Oh Young Mi, Kwon Young Eun, Kim Joo Mi, Bae Sung Jun, Lee Bo Keun, Yoo Soon Ji, Chung Chin Ha, Deshaies Raymond J, Seol Jae Hong
School of Biological Sciences, Research Center for Functional Cellulomics, Seoul National University, Seoul 151-742, Korea.
Nat Cell Biol. 2009 Mar;11(3):295-302. doi: 10.1038/ncb1837. Epub 2009 Feb 1.
Chfr is a ubiquitin ligase that functions in the mitotic checkpoint by delaying entry into metaphase in response to mitotic stress. It has been suggested that Chfr is a tumour suppressor as Chfr is frequently silenced in human cancers. To better understand how Chfr activity relates to cell-cycle progression and tumorigenesis, we sought to identify Chfr-interacting proteins using affinity purification combined with mass spectrometry. Histone deacetylase 1 (HDAC1), which represses transcription by deacetylating histones, was newly isolated as a Chfr-interacting protein. Chfr binds and downregulates HDAC1 by inducing its polyubiquitylation, both in vitro and in vivo. Ectopic expression of Chfr in cancer cells that normally do not express it results in downregulation of HDAC1, leading to upregulation of the Cdk inhibitor p21(CIP1/WAF1) and the metastasis suppressors KAI1 and E-cadherin. Coincident with these changes, cells arrest in the G1 phase of the cell cycle and become less invasive. Collectively, our data suggest that Chfr functions as a tumour suppressor by regulating HDAC1.

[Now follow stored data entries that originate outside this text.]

-- ==== Sys2Proof/Machine/Arithmetic.lean ====
section
/-! DEFINITION. The arithmetic and logic instructions (spec/40), the compares (spec/41 section 4), the shifts, rotates and SWAP
(spec/43 section 2). Every meaning reads its operands before it writes (R120). -/

namespace Sys2Proof.Machine

/-! ## Shared shapes -/

/-- Write a result register and SREG, go to the next word. -/
def finishReg (s : State) (d : Reg) (r : Byte) (sreg : Byte) : Result State :=
  .next (((s.setReg d r).setSreg sreg).advance 1)

/-- Write SREG only, go to the next word. -/
def finishFlags (s : State) (sreg : Byte) : Result State := .next ((s.setSreg sreg).advance 1)

/-- A logic instruction: the result and the flags of R16. -/
def finishLogic (s : State) (d : Reg) (r : Byte) : Result State := finishReg s d r (setFlagsLogic s.sreg r)

/-- A 16-bit result in a register pair, with the flags of R123 and R128. -/
def finishWord (s : State) (d : Reg) (r : Word) (v c : Bool) : Result State :=
  .next (((s.setPair d r).setSreg (setFlagsWord s.sreg r v c)).advance 1)

/-- A multiply: `result` to R1:R0, flags from the product before the shift and from the result (R143 to R148). -/
def finishMultiply (s : State) (product result : Word) : Result State :=
  .next (((s.setPair 0 result).setSreg (setFlagsMultiply s.sreg product result)).advance 1)

/-- The 16 low bits of a product of two numbers (R143 to R148). -/
def product16 (x y : Int) : Word := BitVec.ofInt 16 (x * y)

/-- The product shifted left by one, in 16 bits (R146 to R148). -/
def fractional (p : Word) : Word := p <<< 1

/-! ## Addition -/

/-- ADD (R121). -/
def execAdd (d r : Reg) (s : State) : Result State :=
  finishReg s d (add8 (s.reg d) (s.reg r) false).result
    (setFlagsAddSub s.sreg (add8 (s.reg d) (s.reg r) false))

/-- ADC (R122). -/
def execAdc (d r : Reg) (s : State) : Result State :=
  finishReg s d (add8 (s.reg d) (s.reg r) (s.flag .C)).result
    (setFlagsAddSub s.sreg (add8 (s.reg d) (s.reg r) (s.flag .C)))

/-- ADIW (R123). -/
def execAdiw (d : Reg) (K : BitVec 6) (s : State) : Result State :=
  let a := s.pair d
  let res := BitVec.ofNat 16 (a.toNat + K.toNat)
  finishWord s d res (!a.msb && res.msb) (!res.msb && a.msb)

/-! ## Subtraction -/

/-- SUB (R124). -/
def execSub (d r : Reg) (s : State) : Result State :=
  finishReg s d (sub8 (s.reg d) (s.reg r) false).result
    (setFlagsAddSub s.sreg (sub8 (s.reg d) (s.reg r) false))

/-- SUBI (R125). -/
def execSubi (d : Reg) (K : Byte) (s : State) : Result State :=
  finishReg s d (sub8 (s.reg d) K false).result (setFlagsAddSub s.sreg (sub8 (s.reg d) K false))

/-- SBC (R126). -/
def execSbc (d r : Reg) (s : State) : Result State :=
  finishReg s d (sub8 (s.reg d) (s.reg r) (s.flag .C)).result
    (setFlagsSubCarry s.sreg (sub8 (s.reg d) (s.reg r) (s.flag .C)))

/-- SBCI (R127). -/
def execSbci (d : Reg) (K : Byte) (s : State) : Result State :=
  finishReg s d (sub8 (s.reg d) K (s.flag .C)).result
    (setFlagsSubCarry s.sreg (sub8 (s.reg d) K (s.flag .C)))

/-- SBIW (R128). -/
def execSbiw (d : Reg) (K : BitVec 6) (s : State) : Result State :=
  let a := s.pair d
  let res := BitVec.ofInt 16 ((a.toNat : Int) - K.toNat)
  finishWord s d res (a.msb && !res.msb) (res.msb && !a.msb)

/-! ## Logic -/

/-- AND (R129). -/
def execLand (d r : Reg) (s : State) : Result State := finishLogic s d (s.reg d &&& s.reg r)

/-- ANDI (R130). -/
def execAndi (d : Reg) (K : Byte) (s : State) : Result State := finishLogic s d (s.reg d &&& K)

/-- OR (R131). -/
def execLor (d r : Reg) (s : State) : Result State := finishLogic s d (s.reg d ||| s.reg r)

/-- ORI (R132). -/
def execOri (d : Reg) (K : Byte) (s : State) : Result State := finishLogic s d (s.reg d ||| K)

/-- EOR (R133). -/
def execEor (d r : Reg) (s : State) : Result State := finishLogic s d (s.reg d ^^^ s.reg r)

/-- COM (R134). -/
def execCom (d : Reg) (s : State) : Result State :=
  finishReg s d (0xFF - s.reg d) (setFlag (setNZS s.sreg (0xFF - s.reg d) false) .C true)

/-- NEG (R135). -/
def execNeg (d : Reg) (s : State) : Result State :=
  finishReg s d (0 - s.reg d) (setFlagsNeg s.sreg (s.reg d) (0 - s.reg d))

/-- SBR, the operation of ORI (R136). -/
def execSbr (d : Reg) (K : Byte) (s : State) : Result State := finishLogic s d (s.reg d ||| K)

/-- CBR, the operation of ANDI with $FF - K (R137). -/
def execCbr (d : Reg) (K : Byte) (s : State) : Result State := finishLogic s d (s.reg d &&& (0xFF - K))

/-- INC (R138): C and H keep their values. -/
def execInc (d : Reg) (s : State) : Result State :=
  finishReg s d (s.reg d + 1) (setNZS s.sreg (s.reg d + 1) (s.reg d + 1 == 0x80))

/-- DEC (R139): C and H keep their values. -/
def execDec (d : Reg) (s : State) : Result State :=
  finishReg s d (s.reg d - 1) (setNZS s.sreg (s.reg d - 1) (s.reg d - 1 == 0x7F))

/-- TST (R140): the register keeps its value. -/
def execTst (d : Reg) (s : State) : Result State := finishFlags s (setFlagsLogic s.sreg (s.reg d))

/-- CLR (R141). -/
def execClr (d : Reg) (s : State) : Result State := finishLogic s d 0

/-- SER (R142): no flag. -/
def execSer (d : Reg) (s : State) : Result State := finishReg s d 0xFF s.sreg

/-! ## Multiplication -/

/-- MUL (R143): unsigned by unsigned. -/
def execMul (d r : Reg) (s : State) : Result State :=
  finishMultiply s (product16 (s.reg d).toNat (s.reg r).toNat) (product16 (s.reg d).toNat (s.reg r).toNat)

/-- MULS (R144): signed by signed. -/
def execMuls (d r : Reg) (s : State) : Result State :=
  finishMultiply s (product16 (s.reg d).toInt (s.reg r).toInt) (product16 (s.reg d).toInt (s.reg r).toInt)

/-- MULSU (R145): signed by unsigned. -/
def execMulsu (d r : Reg) (s : State) : Result State :=
  finishMultiply s (product16 (s.reg d).toInt (s.reg r).toNat) (product16 (s.reg d).toInt (s.reg r).toNat)

/-- FMUL (R146): unsigned by unsigned, shifted. -/
def execFmul (d r : Reg) (s : State) : Result State :=
  finishMultiply s (product16 (s.reg d).toNat (s.reg r).toNat)
    (fractional (product16 (s.reg d).toNat (s.reg r).toNat))

/-- FMULS (R147): signed by signed, shifted. -/
def execFmuls (d r : Reg) (s : State) : Result State :=
  finishMultiply s (product16 (s.reg d).toInt (s.reg r).toInt)
    (fractional (product16 (s.reg d).toInt (s.reg r).toInt))

/-- FMULSU (R148): signed by unsigned, shifted. -/
def execFmulsu (d r : Reg) (s : State) : Result State :=
  finishMultiply s (product16 (s.reg d).toInt (s.reg r).toNat)
    (fractional (product16 (s.reg d).toInt (s.reg r).toNat))

/-! ## Compares -/

/-- CP (R172). -/
def execCp (d r : Reg) (s : State) : Result State :=
  finishFlags s (setFlagsAddSub s.sreg (sub8 (s.reg d) (s.reg r) false))

/-- CPC (R173). -/
def execCpc (d r : Reg) (s : State) : Result State :=
  finishFlags s (setFlagsSubCarry s.sreg (sub8 (s.reg d) (s.reg r) (s.flag .C)))

/-- CPI (R174). -/
def execCpi (d : Reg) (K : Byte) (s : State) : Result State :=
  finishFlags s (setFlagsAddSub s.sreg (sub8 (s.reg d) K false))

/-! ## Shifts and rotates -/

/-- LSL (R281). -/
def execLsl (d : Reg) (s : State) : Result State :=
  finishReg s d (s.reg d <<< 1) (setFlagsShiftLeft s.sreg (s.reg d) (s.reg d <<< 1))

/-- The register rotated left through the carry (R283). -/
def rolByte (a : Byte) (cin : Bool) : Byte := a.extractLsb' 0 7 ++ BitVec.ofBool cin

/-- ROL (R283). -/
def execRol (d : Reg) (s : State) : Result State :=
  finishReg s d (rolByte (s.reg d) (s.flag .C))
    (setFlagsShiftLeft s.sreg (s.reg d) (rolByte (s.reg d) (s.flag .C)))

/-- The register shifted right by one with `top` as its new bit 7 (R282, R284, R285). -/
def shiftRightIn (top : Bool) (a : Byte) : Byte := BitVec.ofBool top ++ a.extractLsb' 1 7

/-- A right shift: bit 0 goes to C (R17). -/
def finishShiftRight (s : State) (d : Reg) (top : Bool) : Result State :=
  finishReg s d (shiftRightIn top (s.reg d))
    (setFlagsShiftRight s.sreg (shiftRightIn top (s.reg d)) ((s.reg d).getLsbD 0))

/-- LSR (R282). -/
def execLsr (d : Reg) (s : State) : Result State := finishShiftRight s d false

/-- ROR (R284). -/
def execRor (d : Reg) (s : State) : Result State := finishShiftRight s d (s.flag .C)

/-- ASR (R285). -/
def execAsr (d : Reg) (s : State) : Result State := finishShiftRight s d (s.reg d).msb

/-- SWAP (R286): no flag. -/
def execSwap (d : Reg) (s : State) : Result State :=
  finishReg s d ((s.reg d).extractLsb' 0 4 ++ (s.reg d).extractLsb' 4 4) s.sreg

end Sys2Proof.Machine
end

Chfr是一种泛素连接酶,通过响应有丝分裂应激延迟进入中期而在有丝分裂检查点发挥作用。有人提出Chfr是一种肿瘤抑制因子,因为Chfr在人类癌症中经常沉默。为了更好地理解Chfr活性与细胞周期进程和肿瘤发生的关系,我们试图通过亲和纯化结合质谱法鉴定与Chfr相互作用的蛋白质。组蛋白去乙酰化酶1(HDAC1),通过使组蛋白去乙酰化来抑制转录,被新分离为一种与Chfr相互作用的蛋白质。Chfr在体外和体内通过诱导HDAC1的多聚泛素化来结合并下调HDAC1。在通常不表达Chfr的癌细胞中异位表达Chfr会导致HDAC1下调,从而导致细胞周期蛋白依赖性激酶抑制剂p21(CIP1/WAF1)以及转移抑制因子KAI1和E-钙黏蛋白上调。与这些变化一致,细胞停滞在细胞周期的G1期且侵袭性降低。总体而言,我们的数据表明Chfr通过调节HDAC1发挥肿瘤抑制因子的作用。